Nowadays, compact and low-cost hyperspectral cameras are being developed that can be applied in close-range settings, such as unmanned aerial vehicles, with cameras mounted on agricultural equipment or conveyer belts, in lab environments and even in handheld modus. The close-range setting allows for flexible acquisition and generates hyperspectral imagery of high spatial/spectral/temporal resolutions, leading to much finer material characterization (e.g., plant disease detection, food inspection, etc.) than was possible before.
We developed novel methods for close range hyperspectral image (including visible and near infrared spectrum) processing and its applications to detect plant disease and fruit bruise.
Nowadays, advanced technology in remote sensing allows us to get multi-sensor and multi-resolution data from the same region. However, fusion of these data sources for classification remains challenging
problems.
We proposed a graph-based fusion method to couple dimensionality reduction and data fusion of multi-sensor remote sensing data. Our approach by fusing hyperspectral and LiDAR data for classification won the "Best Paper Challenge" Award of the 2013 IEEE GRSS Data Fusion Contest. (PDF)
Despite advances in sensor technology, hyperspectral (HS) images are inevitably degraded by noise and blur, which can affect information retrieval and content interpretation. Using denoising
and deblurring as a preprocessing tool will improve various post-processing tasks, e.g. classification, target detection, unmixing, etc.

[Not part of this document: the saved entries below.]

/-- Cue 5.0 of the worked example of 05_playback_and_lanes.md. -/
def cueFive : Cue :=
  { bare 50 with
    pos := some { target := { pan := 27000, tilt := 13500 }, moveMs := 400, moveGroup := 0, dark := false },
    col := some { levels := { red := 1000, green := 500, blue := 200, white := 0 }, ms := 1000 },
    int := some { level := 800, ms := 1000 } }

/-- Cue 6.0 of that example. -/
def cueSix : Cue :=
  { bare 60 with int := some { level := 200, ms := 400 }, delay := 200, follow := some 2000 }

/-- Cue 7.0 of that example. -/
def cueSeven : Cue :=
  { bare 70 with col := some { levels := { red := 0, green := 0, blue := 1000, white := 0 }, ms := 0 } }

/-- Cue 1.0 of the worked example of 06_move_planning_and_group_arrival.md. -/
def cueOne : Cue :=
  { bare 10 with
    pos := some { target := { pan := 27000, tilt := 13500 }, moveMs := 2000, moveGroup := 3, dark := false } }

/-! ### WellFormed -/

theorem test_wf_payload_of_49_refused : (Instr.cueGo (heardFrom 7 (List.replicate 49 0))).wf = false := by decide

theorem test_wf_payload_of_48_taken : (Instr.cueGo (heardFrom 7 (List.replicate 48 0))).wf = true := by decide

theorem test_wf_origin_0_refused : (Instr.beacon (heardFrom 0 [])).wf = false := by decide

theorem test_wf_origin_251_refused : (Instr.beacon (heardFrom 251 [])).wf = false := by decide

theorem test_wf_station_0_refused : (Instr.peerAgeOut 0).wf = false := by decide

theorem test_wf_station_251_refused : (Instr.matchPartLapse 251).wf = false := by decide

theorem test_wf_station_250_taken : (Instr.feedPartLapse 250).wf = true := by decide

/-- The table gives no word any bits, so no word spells a command (log 8). -/
theorem test_no_word_spells_a_command : decodeTableWord 0 0 = none ∧ decodeTableWord 16 0xFFFF = none := by decide

/-! ### The link -/

/-- R3: "Over the nine ASCII characters of the digits 1 to 9 the check is 0x29B1." -/
theorem test_crc_of_digits : crc [0x31, 0x32, 0x33, 0x34, 0x35, 0x36, 0x37, 0x38, 0x39] = 0x29B1 := by
  decide +kernel

/-- Port A in the middle of a frame, and port B free. -/
def hearing (state : AsmState) (bytes : List Byte) (s : State) : State :=
  { s with
    ports := { s.ports with
      a := { s.ports.a with asm := { s.ports.a.asm with state := state, bytes := bytes, count := bytes.length } } } }

/-- The BEACON of station 17 as station 18 receives it, to its last character (01_the_truss_link.md, section 1.7). -/
def beaconOf17 : List Byte :=
  sealFrame ([0x01, 17, 255, 0, 0, 14] ++ beaconOf 2 7 5000120 300 0 10)

/-- R11, R13: at the header point with room for 23 bytes a copy of the seven header bytes is opened. -/
theorem test_character_opens_copy :
    (answered (exec (.characterReceived .a 14 true) (hearing .header (beaconOf17.take 6) running))).ports.b.fifo.copy
      = some (beaconOf17.take 7) := by decide +kernel

/-- R13: 470 bytes held leave 42 free, so a frame of 57 is not copied and relay full goes up on the receiving port. -/
theorem test_character_relay_full :
    let held := List.replicate 470 (0 : Byte)
    let s := hearing .header [0xC5, 0x05, 17, 255, 0, 0] running
    let s := { s with ports := { s.ports with b := { s.ports.b with fifo :=
      { s.ports.b.fifo with committed := [{ bytes := held, ended := 0 }] } } } }
    let t := answered (exec (.characterReceived .a 48 true) s)
    t.ports.b.fifo.copy = none ∧ t.stats.ports.a.relayFull = 1 := by decide +kernel

/-- R2, R14, R39: the BEACON closes 20 thirds of a µs after its last stop bit, its copy is committed, and the clock adopts
its higher epoch. -/
theorem test_frame_close_commits_and_adopts :
    let s := hearing .body beaconOf17 (atUptime 2 running)
    let s := { s with ports := { s.ports with
      a := { s.ports.a with up := false, asm := { s.ports.a.asm with lastEnd := 5980 } },
      b := { s.ports.b with fifo := { s.ports.b.fifo with copy := some beaconOf17 } } } }
    let t := answered (exec (.frameClose .a) s)
    t.ports.a.up = true ∧ t.ports.b.fifo.committed.length = 1 ∧ t.clock.epoch = 7 ∧ t.clock.ms = 5000120 := by
  decide +kernel

/-- R7: a frame with a framing error is discarded and counted, and its copy is rolled back. -/
theorem test_frame_close_discards :
    let s := hearing .body beaconOf17 (atUptime 2 running)
    let s := { s with ports := { s.ports with
      a := { s.ports.a with asm := { s.ports.a.asm with framingError := true } },
      b := { s.ports.b with fifo := { s.ports.b.fifo with copy := some beaconOf17 } } } }
    let t := answered (exec (.frameClose .a) s)
    t.ports.b.fifo = RelayFifo.initial ∧ t.stats.ports.a.checkFailures = 1 := by decide +kernel

/-- R2: a start bit 19 thirds of a µs after the last stop bit leaves the frame open, and one after 20 does not. -/
theorem test_start_bit_holds_frame_open :
    let at' := fun (start : Nat) =>
      let s := hearing .body beaconOf17 (atUptime 3 running)
      { s with
        ports := { s.ports with a := { s.ports.a with asm := { s.ports.a.asm with lastEnd := 5980 } } },
        pins := { s.pins with startBit := { s.pins.startBit with a := some start } } }
    (answered (exec (.frameClose .a) (at' 5999))).ports.a.asm.count = 23 ∧
      (answered (exec (.frameClose .a) (at' 6000))).ports.a.asm.count = 0 := by decide +kernel

/-- R4, R5: 250 ms after the last character the port goes DOWN and its FIFO is flushed. -/
theorem test_silence_flushes :
    let s := atUptime 250 running
    let s := { s with ports := { s.ports with a := { s.ports.a with fifo :=
      { s.ports.a.fifo with committed := [{ bytes := [0xC5], ended := 0 }] } } } }
    let t := answered (exec (.portSilenceTimeout .a) s)
    t.ports.a.up = false ∧ t.ports.a.fifo.committed = [] ∧ t.stats.ports.a.relayFlushed = 1 := by decide

/-- R5: a millisecond earlier it does not. -/
theorem test_silence_waits :
    (answered (exec (.portSilenceTimeout .a) (atUptime 249 running))).ports.a.up = true := by decide

/-- R15: the relayed BEACON of section 1.7 waits 6.67 µs and leaves with hops 1 and correction 0 + 6 + 77 = 83. -/
theorem test_relay_edit :
    let out := relayEdit { bytes := beaconOf17, ended := 230 } 250
    out.getD 5 0 = 1 ∧ fieldAt out 17 3 = 83 ∧ out.length = 23 := by decide +kernel

/-- An outbox entry of port A alone. -/
def waitingOnA (entryTime : Nat) : Entry :=
  { dest := 255, payload := [0], entryTime := entryTime, waited := { a := true, b := false },
    send := { a := true, b := false }, sent := noPort }

/-- The outbox of the example of section 1.7: FEED-NOTE throttled until 1005, MATCH-NOTE and STATUS-REPLY not. -/
def outboxExample : State :=
  { atUptime 1000 running with
    outbox := { Outbox.initial with
      feedNote := { entry := some (waitingOnA 998), lastFreed := some 995 },
      matchNote := { entry := some (waitingOnA 997), lastFreed := some 960 },
      statusReply := { entry := some (waitingOnA 999), lastFreed := none } } }

/-- R19: the arbiter skips the throttled FEED-NOTE and takes MATCH-NOTE. -/
theorem test_choice_point_takes_match_note :
    ((answered (exec (.choicePoint .a) outboxExample)).ports.a.tx.current.map fun t => t.source)
      = some (.own .matchNote true) := by decide +kernel

/-- R16: relayed frames go first while no own entry has waited 2 ms. -/
theorem test_choice_point_relays :
    let s := { atUptime 998 outboxExample with ports := { running.ports with a := { running.ports.a with fifo :=
      { readPtr := 0, committed := [{ bytes := [0xC5], ended := 0 }], copy := none } } } }
    ((answered (exec (.choicePoint .a) s)).ports.a.tx.current.map fun t => t.source) = some .relayed := by decide +kernel

/-- Port A sending, from an instant. -/
def sending (source : TxSource) (bytes : List Byte) (started : Nat) (s : State) : State :=
  { s with
    ports := { s.ports with
      a := { s.ports.a with tx := { s.ports.a.tx with
        current := some { source := source, bytes := bytes, started := started } } } } }
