-- ==== Sys2Proof/Machine/ClockLoop.lean ====
section
/-! DEFINITION. The clock-stepping loop (46_clock_loop.md R410 to R417): one TICK is one chip cycle. -/

namespace Sys2Proof.Machine

/-- `MulTimerStep()`: completion fires in the TICK that brings the timer from 1 to 0 (R411). -/
def mulTimerStep (m : MathUnit) : MathUnit :=
  match m.mulWait with
  | 0 => m
  | 1 => mulComplete { m with mulWait := 0 }
  | n + 2 => { m with mulWait := n + 1 }

/-- `DivTimerStep()` (R412). -/
def divTimerStep (m : MathUnit) : MathUnit :=
  match m.divWait with
  | 0 => m
  | 1 => divComplete { m with divWait := 0 }
  | n + 2 => { m with divWait := n + 1 }

/-- `RtcWaitStep()`: the busy flag clears when its timer reaches 0 (R413). -/
def rtcWaitStep (r : Rtc) : Rtc :=
  match r.waitT with
  | 0 => r
  | 1 => { r with waitT := 0, busy := false }
  | n + 2 => { r with waitT := n + 1 }

/-- The second boundary: the accumulator counts, 60 seconds set the minute flag, 1440 the hour flag and reset it (R414). -/
def countSecond (r : Rtc) : Rtc :=
  let sec := r.sec + 1
  { r with
    irq := raiseWhen (sec == 1440) .hour (raiseWhen (sec % 60 == 0) .minute
      (raiseWhen true .second (raiseWhen true .sixtyFourth r.irq)))
    sec := if sec == 1440 then 0 else sec }

/-- The counter's step on a cartridge with an RTC, enabled or not (R414). -/
def countCycle (r : Rtc) : Rtc :=
  let cnt := r.cnt + 1
  let r := { r with cnt := cnt, irq := raiseWhen (cnt.toNat % 0x8000 == 0) .duty r.irq }
  if cnt = 0 then countSecond r else r

/-- `RtcCounterStep()` (R414). -/
def rtcCounterStep (hasRtc : Bool) (r : Rtc) : Rtc := whenPresent hasRtc countCycle r

/-- `SyncPoint()` changes no state: the host's events stand between TICKs (R415). -/
def syncPoint (c : Chip) : Chip := c

/-- One TICK, its effects in the order of R410 and R435. -/
def tickChip (hasRtc : Bool) (c : Chip) : Chip :=
  let c := c.setMath (mulTimerStep c.math)
  let c := c.setMath (divTimerStep c.math)
  let c := c.setRtc (rtcWaitStep c.rtc)
  let c := c.setRtc (rtcCounterStep hasRtc c.rtc)
  let c := c.setCycles (c.cycles + 1)
  syncPoint c

/-- `advance(n)`: n TICKs in a row (R417, R149). -/
def advance (hasRtc : Bool) : Nat → Chip → Chip
  | 0, c => c
  | n + 1, c => advance hasRtc n (tickChip hasRtc c)

/-- `TICK` (R410). -/
def execTick (s : State) : Result := s.accept (tickChip Config.params.hasRtc s.chip)

end Sys2Proof.Machine
end

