-- ==== Sys2Proof/Machine/Decompression.lean ====
section
/-! DEFINITION. The decompression front-end registers 0x4800 to 0x480C (41_decompression.md R200 to R225). `_bank` is the
address byte the dispatcher ignores (20_memory.md R101). -/

namespace Sys2Proof.Machine

/-- The front-end after a read of DDATA: the visible counter is decremented modulo 2^16, its wrap unguarded (R200). -/
def countDown (u : Decomp) : Decomp := { u with dlen := u.dlen - 1 }

/-- The descriptor's address, `(dtbl + 4 * didx) mod 2^24` (R209, D8). -/
def descriptorAddr (u : Decomp) : Addr24 := u.dtbl + 4 * u.didx.setWidth 24

/-- The session a descriptor describes, read through `rom`: mode from bits 1:0 of the first byte, a big-endian 24-bit
offset, and the length `dlen << mode` (R209, R103, D43). -/
def describeSession (rom : Addr24 → Byte) (u : Decomp) : DecompSession :=
  let d := descriptorAddr u
  let mode := keepLow 2 (rom d)
  { mode := mode
    offset := rom (d + 1) ++ rom (d + 2) ++ rom (d + 3)
    length := u.dlen.toNat <<< mode.toNat }

/-- A write of DIDX: store the index, begin the session it selects, set the status flag (R209). -/
def startSession (rom : Addr24 → Byte) (d8 : Byte) (u : Decomp) : Decomp :=
  let u := { u with didx := d8 }
  { u with dlast := some (describeSession rom u), dstat := dstatStarted }

/-- `RD DDATA`: the next decompressed byte, a draw of the collaborator, and the counter decremented (R200). -/
def execRdDdata (_bank : Byte) (s : State) : Result :=
  s.deliver (Config.params.decompNext s.chip.dec.dlast s.draw) (s.chip.setDec (countDown s.chip.dec))
/-- `WR DDATA` is ignored (R201). -/
def execWrDdata (_bank _d8 : Byte) (s : State) : Result := s.ignoreWrite

/-- `RD DTBL0` returns `dtbl[7:0]` (R202). -/
def execRdDtbl0 (_bank : Byte) (s : State) : Result := s.observe (lane 0 s.chip.dec.dtbl)
/-- `WR DTBL0` stores `dtbl[7:0]` (R203). -/
def execWrDtbl0 (_bank d8 : Byte) (s : State) : Result :=
  s.accept (s.chip.setDec { s.chip.dec with dtbl := setLane 0 s.chip.dec.dtbl d8 })
/-- `RD DTBL1` returns `dtbl[15:8]` (R204). -/
def execRdDtbl1 (_bank : Byte) (s : State) : Result := s.observe (lane 1 s.chip.dec.dtbl)
/-- `WR DTBL1` stores `dtbl[15:8]` (R205). -/
def execWrDtbl1 (_bank d8 : Byte) (s : State) : Result :=
  s.accept (s.chip.setDec { s.chip.dec with dtbl := setLane 1 s.chip.dec.dtbl d8 })
/-- `RD DTBL2` returns `dtbl[23:16]` (R206). -/
def execRdDtbl2 (_bank : Byte) (s : State) : Result := s.observe (lane 2 s.chip.dec.dtbl)
/-- `WR DTBL2` stores `dtbl[23:16]` and starts no session (R207). -/
def execWrDtbl2 (_bank d8 : Byte) (s : State) : Result :=
  s.accept (s.chip.setDec { s.chip.dec with dtbl := setLane 2 s.chip.dec.dtbl d8 })

/-- `RD DIDX` returns `didx` (R208). -/
def execRdDidx (_bank : Byte) (s : State) : Result := s.observe s.chip.dec.didx
/-- `WR DIDX` stores the index and starts a session (R209). -/
def execWrDidx (_bank d8 : Byte) (s : State) : Result :=
  s.accept (s.chip.setDec (startSession s.rom d8 s.chip.dec))

/-- `RD DAUX0` returns `daux[0]` (R210). -/
def execRdDaux0 (_bank : Byte) (s : State) : Result := s.observe s.chip.dec.daux[0]
/-- `WR DAUX0` stores `daux[0]` (R211). -/
def execWrDaux0 (_bank d8 : Byte) (s : State) : Result :=
  s.accept (s.chip.setDec { s.chip.dec with daux := s.chip.dec.daux.set 0 d8 })
/-- `RD DAUX1` returns `daux[1]` (R212). -/
def execRdDaux1 (_bank : Byte) (s : State) : Result := s.observe s.chip.dec.daux[1]
/-- `WR DAUX1` stores `daux[1]` (R213). -/
def execWrDaux1 (_bank d8 : Byte) (s : State) : Result :=
  s.accept (s.chip.setDec { s.chip.dec with daux := s.chip.dec.daux.set 1 d8 })
/-- `RD DAUX2` returns `daux[2]` (R214). -/
def execRdDaux2 (_bank : Byte) (s : State) : Result := s.observe s.chip.dec.daux[2]
/-- `WR DAUX2` stores `daux[2]` (R215). -/
def execWrDaux2 (_bank d8 : Byte) (s : State) : Result :=
  s.accept (s.chip.setDec { s.chip.dec with daux := s.chip.dec.daux.set 2 d8 })
/-- `RD DAUX3` returns `daux[3]` (R216). -/
def execRdDaux3 (_bank : Byte) (s : State) : Result := s.observe s.chip.dec.daux[3]
/-- `WR DAUX3` stores `daux[3]` (R217). -/
def execWrDaux3 (_bank d8 : Byte) (s : State) : Result :=
  s.accept (s.chip.setDec { s.chip.dec with daux := s.chip.dec.daux.set 3 d8 })

/-- `RD DLEN0` returns `dlen[7:0]` (R218). -/
def execRdDlen0 (_bank : Byte) (s : State) : Result := s.observe (lane 0 s.chip.dec.dlen)
/-- `WR DLEN0` stores `dlen[7:0]` (R219). -/
def execWrDlen0 (_bank d8 : Byte) (s : State) : Result :=
  s.accept (s.chip.setDec { s.chip.dec with dlen := setLane 0 s.chip.dec.dlen d8 })
/-- `RD DLEN1` returns `dlen[15:8]` (R220). -/
def execRdDlen1 (_bank : Byte) (s : State) : Result := s.observe (lane 1 s.chip.dec.dlen)
/-- `WR DLEN1` stores `dlen[15:8]` (R221). -/
def execWrDlen1 (_bank d8 : Byte) (s : State) : Result :=
  s.accept (s.chip.setDec { s.chip.dec with dlen := setLane 1 s.chip.dec.dlen d8 })

/-- `RD DAUX4` returns `daux[4]` (R222). -/
def execRdDaux4 (_bank : Byte) (s : State) : Result := s.observe s.chip.dec.daux[4]
/-- `WR DAUX4` stores `daux[4]` (R223). -/
def execWrDaux4 (_bank d8 : Byte) (s : State) : Result :=
  s.accept (s.chip.setDec { s.chip.dec with daux := s.chip.dec.daux.set 4 d8 })

/-- `RD DSTAT` returns the status byte and clears its bit 7 (R224). -/
def execRdDstat (_bank : Byte) (s : State) : Result :=
  s.deliver s.chip.dec.dstat (s.chip.setDec { s.chip.dec with dstat := dstatAfterRead s.chip.dec.dstat })
/-- `WR DSTAT` is ignored (R225). -/
def execWrDstat (_bank _d8 : Byte) (s : State) : Result := s.ignoreWrite

end Sys2Proof.Machine
end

We propose a novel restoration algorithm for HS images. Our method first uses PCA to decorrelate the HS images and separate the information content from the noise. The first k PCA channels contain most information of the HS image, and the remaining B − k PCA channels (where B is the number of spectral bands of HS image) mainly contain noise. If deblurring is performed on these noisy and high-dimensional
B − k PCs, then it will amplify the noise of the data cube and cause high computational cost in processing the data, which is
undesirable. Therefore, we only restored the first k PCA channels. We remove the noise (without restoration) in the remaining PCA channels using a soft-thresholding scheme.(New)
Recent advances in remote sensing technology have led to an increased availability of a multitude of satellite and airborne data sources, with increasing spatial, spectral and temporal resolutions. Additionally, at lower altitudes, airplanes and Unmanned Aerial Vehicles (UAVs) can deliver very high resolution data from targeted locations. Remote sensing images of very high geometrical resolution can provide a precise and detailed representation of the surveyed scene. Thus, the spatial information contained in these images is fundamental for any application requiring the analysis of the image. (PDF)
Hyperspectral sensors collect information as a set of images represented by hundreds of spectral bands. While offering much richer spectral information than regular RGB and multispectral images for classification, this large number of spectral bands creates also a challenge for traditional spectral data processing techniques. A new framework of semi-supervised feature extraction method was proposed to reduce the dimension of both the original hyperspectral data. Our technique can use limited labeled samples to improve the classification results (PDF).